In an action, inter alia, to recover damages for breach of contract, legal malpractice, and fraud, the plaintiffs appeal, as limited by their brief, from so much of an order of the Supreme Court, Nassau County (Driscoll, J.), dated May 12, 2011, as granted those branches of the motion of the defendants St. Paul Surplus Lines Insurance Company and Travelers Companies, Inc., which were pursuant to CPLR 3211(a) to dismiss the second, third, fourteenth, and fifteenth causes of action, all without leave to replead, granted that branch of the same motion which was pursuant to CPLR 3211(a) to dismiss so much of the tenth cause of action as sought an award of an attorney's fee against those defendants, granted that branch of the separate motion of the defendants Seabury & Smith, Inc., Marsh & McLennan Companies, Inc., and Marsh Affinity Group Services which was pursuant to CPLR 3211(a) to dismiss the eleventh cause of action, without leave to replead, granted those branches of the separate motion of the defendant Wilton Reassurance Life Company of New York which were pursuant to CPLR 3211(a) to dismiss the eighth, twelfth, and thirteenth causes of action, all without leave to replead, and granted that branch of the separate motion of the defendants Babchik & Young, LLP, and Jack Babchik which was pursuant to CPLR 3211(a) to dismiss, insofar as asserted against those defendants, the fourth cause of action.

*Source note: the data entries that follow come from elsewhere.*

-- ==== Sys2Proof/Machine/Control.lean ====
section
/-! DEFINITION. The jumps, calls, returns and restarts (spec/44_control.md R271-R281), one definition per row of the opcode
table: PC moves past the instruction's bytes, the shared operation is done, and the row's count of R383 is reported. -/

namespace Sys2Proof.Machine

/-- JR e (R274). -/
def exec_jr_e (e : Byte) (s : State) : Result := ((s.advance 2).jumpRel e).retire 0x18 true 12

/-- JR NZ,e (R275). -/
def exec_jr_nz_e (e : Byte) (s : State) : Result := ((s.advance 2).whenCond .nz fun t => t.jumpRel e).retireCond 0x20 (s.cond .nz) 12 8

/-- JR Z,e (R275). -/
def exec_jr_z_e (e : Byte) (s : State) : Result := ((s.advance 2).whenCond .z fun t => t.jumpRel e).retireCond 0x28 (s.cond .z) 12 8

/-- JR NC,e (R275). -/
def exec_jr_nc_e (e : Byte) (s : State) : Result := ((s.advance 2).whenCond .nc fun t => t.jumpRel e).retireCond 0x30 (s.cond .nc) 12 8

/-- JR C,e (R275). -/
def exec_jr_c_e (e : Byte) (s : State) : Result := ((s.advance 2).whenCond .c fun t => t.jumpRel e).retireCond 0x38 (s.cond .c) 12 8

/-- RET NZ (R279). -/
def exec_ret_nz (s : State) : Result := ((s.advance 1).whenCond .nz fun t => t.ret).retireCond 0xC0 (s.cond .nz) 20 8

/-- JP NZ,nn (R272). -/
def exec_jp_nz_nn (nn : Word) (s : State) : Result := ((s.advance 3).whenCond .nz fun t => t.jump nn).retireCond 0xC2 (s.cond .nz) 16 12

/-- JP nn (R271). -/
def exec_jp_nn (nn : Word) (s : State) : Result := ((s.advance 3).jump nn).retire 0xC3 true 16

/-- CALL NZ,nn (R277). -/
def exec_call_nz_nn (nn : Word) (s : State) : Result := ((s.advance 3).whenCond .nz fun t => t.call nn).retireCond 0xC4 (s.cond .nz) 24 12

/-- RST 00H (R281). -/
def exec_rst_00h (s : State) : Result := ((s.advance 1).call 0x0000).retire 0xC7 true 16

/-- RET Z (R279). -/
def exec_ret_z (s : State) : Result := ((s.advance 1).whenCond .z fun t => t.ret).retireCond 0xC8 (s.cond .z) 20 8

/-- RET (R278). -/
def exec_ret (s : State) : Result := ((s.advance 1).ret).retire 0xC9 true 16

/-- JP Z,nn (R272). -/
def exec_jp_z_nn (nn : Word) (s : State) : Result := ((s.advance 3).whenCond .z fun t => t.jump nn).retireCond 0xCA (s.cond .z) 16 12

/-- CALL Z,nn (R277). -/
def exec_call_z_nn (nn : Word) (s : State) : Result := ((s.advance 3).whenCond .z fun t => t.call nn).retireCond 0xCC (s.cond .z) 24 12

/-- CALL nn (R276). -/
def exec_call_nn (nn : Word) (s : State) : Result := ((s.advance 3).call nn).retire 0xCD true 24

/-- RST 08H (R281). -/
def exec_rst_08h (s : State) : Result := ((s.advance 1).call 0x0008).retire 0xCF true 16

/-- RET NC (R279). -/
def exec_ret_nc (s : State) : Result := ((s.advance 1).whenCond .nc fun t => t.ret).retireCond 0xD0 (s.cond .nc) 20 8

/-- JP NC,nn (R272). -/
def exec_jp_nc_nn (nn : Word) (s : State) : Result := ((s.advance 3).whenCond .nc fun t => t.jump nn).retireCond 0xD2 (s.cond .nc) 16 12

/-- CALL NC,nn (R277). -/
def exec_call_nc_nn (nn : Word) (s : State) : Result := ((s.advance 3).whenCond .nc fun t => t.call nn).retireCond 0xD4 (s.cond .nc) 24 12

/-- RST 10H (R281). -/
def exec_rst_10h (s : State) : Result := ((s.advance 1).call 0x0010).retire 0xD7 true 16

/-- RET C (R279). -/
def exec_ret_c (s : State) : Result := ((s.advance 1).whenCond .c fun t => t.ret).retireCond 0xD8 (s.cond .c) 20 8

/-- RETI (R280). -/
def exec_reti (s : State) : Result := ((s.advance 1).returnFromInterrupt).retire 0xD9 true 16

/-- JP C,nn (R272). -/
def exec_jp_c_nn (nn : Word) (s : State) : Result := ((s.advance 3).whenCond .c fun t => t.jump nn).retireCond 0xDA (s.cond .c) 16 12

/-- CALL C,nn (R277). -/
def exec_call_c_nn (nn : Word) (s : State) : Result := ((s.advance 3).whenCond .c fun t => t.call nn).retireCond 0xDC (s.cond .c) 24 12

/-- RST 18H (R281). -/
def exec_rst_18h (s : State) : Result := ((s.advance 1).call 0x0018).retire 0xDF true 16

/-- RST 20H (R281). -/
def exec_rst_20h (s : State) : Result := ((s.advance 1).call 0x0020).retire 0xE7 true 16

/-- JP HL (R273). -/
def exec_jp_hl (s : State) : Result := ((s.advance 1).jump s.hl).retire 0xE9 true 4

/-- RST 28H (R281). -/
def exec_rst_28h (s : State) : Result := ((s.advance 1).call 0x0028).retire 0xEF true 16

/-- RST 30H (R281). -/
def exec_rst_30h (s : State) : Result := ((s.advance 1).call 0x0030).retire 0xF7 true 16

/-- RST 38H (R281). -/
def exec_rst_38h (s : State) : Result := ((s.advance 1).call 0x0038).retire 0xFF true 16

end Sys2Proof.Machine
end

ORDERED that the order is affirmed insofar as appealed from, with one bill of costs payable to the defendants appearing separately and filing separate briefs.
Contrary to the plaintiffs' contention, the Supreme Court applied the proper standard in reviewing the defendants' motions to dismiss various causes of action in the amended complaint that were asserted against each of them ( see generally Garner v. China Natural Gas, Inc., 71 A.D.3d 825, 826, 898 N.Y.S.2d 49;Davis v. Davis, 71 A.D.3d 13, 19, 889 N.Y.S.2d 611;Ruffino v. New York City Tr. Auth., 55 A.D.3d 817, 818, 865 N.Y.S.2d 667). The Supreme Court did not err in directing the dismissal of the causes of action that are the subject of this appeal, as they either failed to state a cause of action, were untimely interposed, or were duplicative of other causes of action that were asserted ( see generallyCPLR 214[4]; Chase Scientific Research v. NIA Group, 96 N.Y.2d 20, 30, 725 N.Y.S.2d 592, 749 N.E.2d 161;Colasacco v. Robert E. Lawrence Real Estate, 68 A.D.3d 706, 708, 890 N.Y.S.2d 114;Kantrowitz v. Allstate Indem. Co., 48 A.D.3d 753, 754, 853 N.Y.S.2d 151;Paterra v. Nationwide Mut. Fire Ins. Co., 38 A.D.3d 511, 512–513, 831 N.Y.S.2d 468;LoPresti v. Massachusetts Mut. Life Ins. Co., 30 A.D.3d 474, 476, 820 N.Y.S.2d 275;Tortura v. Sullivan Papain Block McGrath & Cannavo, P.C., 21 A.D.3d 1082, 1083, 803 N.Y.S.2d 571;Laruccia v. Forchelli, Curto, Schwartz, Mineo, Carlino & Cohn, 295 A.D.2d 321, 322, 744 N.Y.S.2d 335). The Supreme Court also properly denied the plaintiffs' requests for leave to replead that are raised on this appeal ( see generally Janssen v. Incorporated Vil. of Rockville Ctr., 59 A.D.3d 15, 27, 869 N.Y.S.2d 572;Smith–Hoy v. AMC Prop. Evaluations, Inc., 52 A.D.3d 809, 811, 862 N.Y.S.2d 513). Accordingly, the order must be affirmed insofar as appealed from.